Clinical monitoring of these patients and their fetus is another crucial moment. The clinical monitoring of these patients and fetus is another crucial moment. Are recommended, in addition to the common controls provided in pregnancy, frequent checks of pressure, Thyroid volume, maternal and fetal weight and heart rate. Monthly, it is also good to check blood counts and dosage of TSH, FT3, FT4. The FT4 dosage has a particular importance and the objective is to keep it within medium-high limits. Because of fetuses of hyperthyroid patients have increased risk of malformations and growth abnormalities, in addition to routine ultrasound scans it is strongly indicated a II level morphological ultrasound with Doppler flow at the 20th week, and this will also allow to observe the fetal Thyroid.
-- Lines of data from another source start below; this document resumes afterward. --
-- ==== Sys2Proof/Laws/Step.lean ====
section
/-! SUPPORT. What a step can do, said once: one lemma per event, and their inversion. -/

namespace Sys2Proof.Machine

open Sys2Proof

/-- On the core's turn a step is the core's move. -/
theorem step_coreTurn {s : State} {rest : List Event} (h : CoreTurn s rest) :
    step s = coreMove { s with sched := rest } := by
  rcases h with ⟨h, rfl⟩ | h
  · unfold step runNext; rw [h]
    cases s; cases h; rfl
  · unfold step runNext; rw [h]; rfl

/-- A host access at the head of the schedule. -/
theorem step_access {s : State} {acc : BusAccess} {rest : List Event} (h : s.sched = .access acc :: rest) :
    step s = .next (busAccess acc { s with sched := rest }) := by
  unfold step runNext; rw [h]; rfl

/-- A poll at the head of the schedule. -/
theorem step_wait {s : State} {rest : List Event} (hs : s.sched = .wait :: rest) :
    step s = .next (pollStatus { s with sched := rest }) := by unfold step runNext; rw [hs]; rfl

/-- The core's move always answers a next state. -/
theorem coreMove_next (s : State) : ∃ t, coreMove s = .next t := by
  unfold coreMove
  split
  · split
    · exact exec_next _ _
    · exact ⟨_, rfl⟩
  · exact ⟨_, rfl⟩

/-- A step always answers a next state. -/
theorem step_next (s : State) : ∃ t, step s = .next t := by
  unfold step runNext
  split
  · exact coreMove_next s
  · rename_i e _ _
    cases e <;> first | exact coreMove_next _ | exact ⟨_, rfl⟩

/-- The core rests, runs the decoded command, or raises IllegalCommand. -/
theorem coreMove_cases {s t : State} (h : coreMove s = .next t) :
    (s.state ≠ .busy ∧ t = s) ∨
    (s.state = .busy ∧ ∃ i, decode s.cmd = .command i ∧ exec i s = .next t) ∨
    (s.state = .busy ∧ (∃ w, decode s.cmd = .illegal w) ∧
      t = { s with errcode := some .illegalCommand, state := .error, waiting := none }) := by
  unfold coreMove fetch at h
  split at h
  · rename_i hb
    split at h
    · exact .inr (.inl ⟨hb, _, ‹_›, h⟩)
    · cases h; exact .inr (.inr ⟨hb, ⟨_, ‹_›⟩, rfl⟩)
  · cases h; exact .inl ⟨‹_›, rfl⟩

/-- A poll while BUSY answers `STATUS` and puts another agent's move and the next poll at the head. -/
theorem pollStatus_busy {s : State} (hb : s.state = .busy) :
    pollStatus s = { s with resp := some (.data (statusWord s)), sched := afterBusyPoll s } := by
  unfold pollStatus
  rw [busRead_some (locate_control s.limbs).2.1]
  simp [hb, readLocation]

/-- A poll outside BUSY answers `STATUS` and is the last. -/
theorem pollStatus_done {s : State} (hb : s.state ≠ .busy) :
    pollStatus s = { s with resp := some (.data (statusWord s)) } := by
  unfold pollStatus
  rw [busRead_some (locate_control s.limbs).2.1]
  simp [hb, readLocation]

/-- A poll writes the response and the schedule alone. -/
theorem pollStatus_cases (s : State) : ∃ r sc, pollStatus s = { s with resp := some r, sched := sc } := by
  by_cases hb : s.state = .busy
  · exact ⟨_, _, pollStatus_busy hb⟩
  · exact ⟨_, s.sched, pollStatus_done hb⟩

/-- The first input behind a list without inputs is taken out of it. -/
theorem firstInput_append {pre : List Event} (h : ∀ e ∈ pre, e ≠ .reset ∧ ∀ r : Nat, e ≠ .answer r)
    (later : List Event) :
    firstInput (pre ++ later) = (firstInput later).map (fun p => (p.1, pre ++ p.2)) := by
  induction pre with
  | nil => simp
  | cons e pre ih =>
    have h1 := h e List.mem_cons_self
    have h2 := ih (fun e he => h e (List.mem_cons_of_mem _ he))
    cases e with
    | reset => exact absurd rfl h1.1
    | answer r => exact absurd rfl (h1.2 r)
    | core => simp [firstInput, h2, Function.comp_def]
    | access acc => simp [firstInput, h2, Function.comp_def]
    | wait => simp [firstInput, h2, Function.comp_def]

/-- What comes after a poll while the request is answered or none is outstanding. -/
theorem afterBusyPoll_running {s : State} (h : requestPending s = false) :
    afterBusyPoll s = .core :: .wait :: s.sched := by simp [afterBusyPoll, h]

/-- What comes after a poll while the request is unanswered. -/
theorem afterBusyPoll_starved {s : State} (h : requestPending s = true) :
    (∃ e rest, firstInput s.sched = some (e, rest) ∧ afterBusyPoll s = e :: .wait :: rest) ∨
    (firstInput s.sched = none ∧ afterBusyPoll s = .core :: .wait :: s.sched) := by
  unfold afterBusyPoll
  rw [if_pos h]
  cases hf : firstInput s.sched with
  | none => exact .inr ⟨rfl, rfl⟩
  | some p => exact .inl ⟨p.1, p.2, rfl, rfl⟩

/-- An answer is discarded or becomes the one answer of the outstanding request. -/
theorem answerRandom_cases (r : Nat) (s : State) : answerRandom r s = s ∨
    (s.waiting.isSome = true ∧ s.words = [] ∧ answerRandom r s = { s with words := [r % 2 ^ (32 * s.limbs)] }) := by
  unfold answerRandom requestPending
  split
  · rename_i h; rw [Bool.and_eq_true, List.isEmpty_iff] at h
    exact .inr ⟨h.1, h.2, rfl⟩
  · exact .inl rfl

/-- The six kinds of step. -/
theorem step_cases {s t : State} (h : step s = .next t) :
    (∃ rest, CoreTurn s rest ∧ coreMove { s with sched := rest } = .next t) ∨
    (∃ off size rest, s.sched = .access (.read off size) :: rest ∧ t = busRead off size { s with sched := rest }) ∨
    (∃ off size v rest, s.sched = .access (.write off size v) :: rest ∧
      t = busWrite off size v { s with sched := rest }) ∨
    (∃ r rest, s.sched = .answer r :: rest ∧ t = answerRandom r { s with sched := rest }) ∨
    (∃ rest, s.sched = .reset :: rest ∧ t = resetBlock { s with sched := rest }) ∨
    (∃ rest, s.sched = .wait :: rest ∧ t = pollStatus { s with sched := rest }) := by
  rcases hs : s.sched with _ | ⟨e, rest⟩
  · left; exact ⟨[], .inl ⟨hs, rfl⟩, by rw [← step_coreTurn (.inl ⟨hs, rfl⟩)]; exact h⟩
  · cases e with
    | core => left; exact ⟨rest, .inr hs, by rw [← step_coreTurn (.inr hs)]; exact h⟩
    | access acc =>
      unfold step runNext at h; rw [hs] at h
      cases acc <;> cases h
      · exact .inr (.inl ⟨_, _, _, rfl, rfl⟩)
      · exact .inr (.inr (.inl ⟨_, _, _, _, rfl, rfl⟩))
    | answer r =>
      unfold step runNext at h; rw [hs] at h; cases h
      exact .inr (.inr (.inr (.inl ⟨_, _, rfl, rfl⟩)))
    | reset =>
      unfold step runNext at h; rw [hs] at h; cases h
      exact .inr (.inr (.inr (.inr (.inl ⟨_, rfl, rfl⟩))))
    | wait =>
      unfold step runNext at h; rw [hs] at h; cases h
      exact .inr (.inr (.inr (.inr (.inr ⟨_, rfl, rfl⟩))))

/-- A run takes its first step first. -/
theorem host_run_succ (M : Host.Core) (k : Nat) (s t : M.State) (h : M.step s = .next t) :
    M.run (k + 1) s = M.run k t := by
  simp [Host.Core.run, h]

/-- A run of this machine takes its first step first. -/
theorem run_succ (k : Nat) {s t : State} (h : step s = .next t) :
    Sys2Proof.core.run (k + 1) s = Sys2Proof.core.run k t :=
  host_run_succ Sys2Proof.core k s t h

/-- A run of no steps. -/
theorem run_zero (s : State) : Sys2Proof.core.run 0 s = .next s := rfl

end Sys2Proof.Machine
end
The search for maternal anti receptor antibodies TSH (TRAb) is recommended at the 20th and at the 30th week to identify fetuses at increased risk and to adopt more stringent measures if necessary. Postnatal and breastfeeding periods require particular attention both to the mother and neonate. Mom and baby should be carefully monitored clinically and in laboratory. It is also important to look for TRAb in newborn. Usually pregnancy has a favorable effect on Graves’ Disease and it is not uncommon to attend a clinical improvement, but in the postnatal period clinical picture may change again.
Thionamides treatment is not a contraindication to breastfeeding but the decision to keep it still requires more prudential attitudes (minimal doses of drugs, more frequent baby checks).
In women affect by Hyperthiroidism who wish to become pregnant it is advisable to first get a good control of the disease until arriving to take low doses of anti-thyroid drugs, at which point it is possible to try. After a treatment with radioactive iodine, it is advisable to wait at least a year. In these cases, there have not been reported adverse effects on newborns.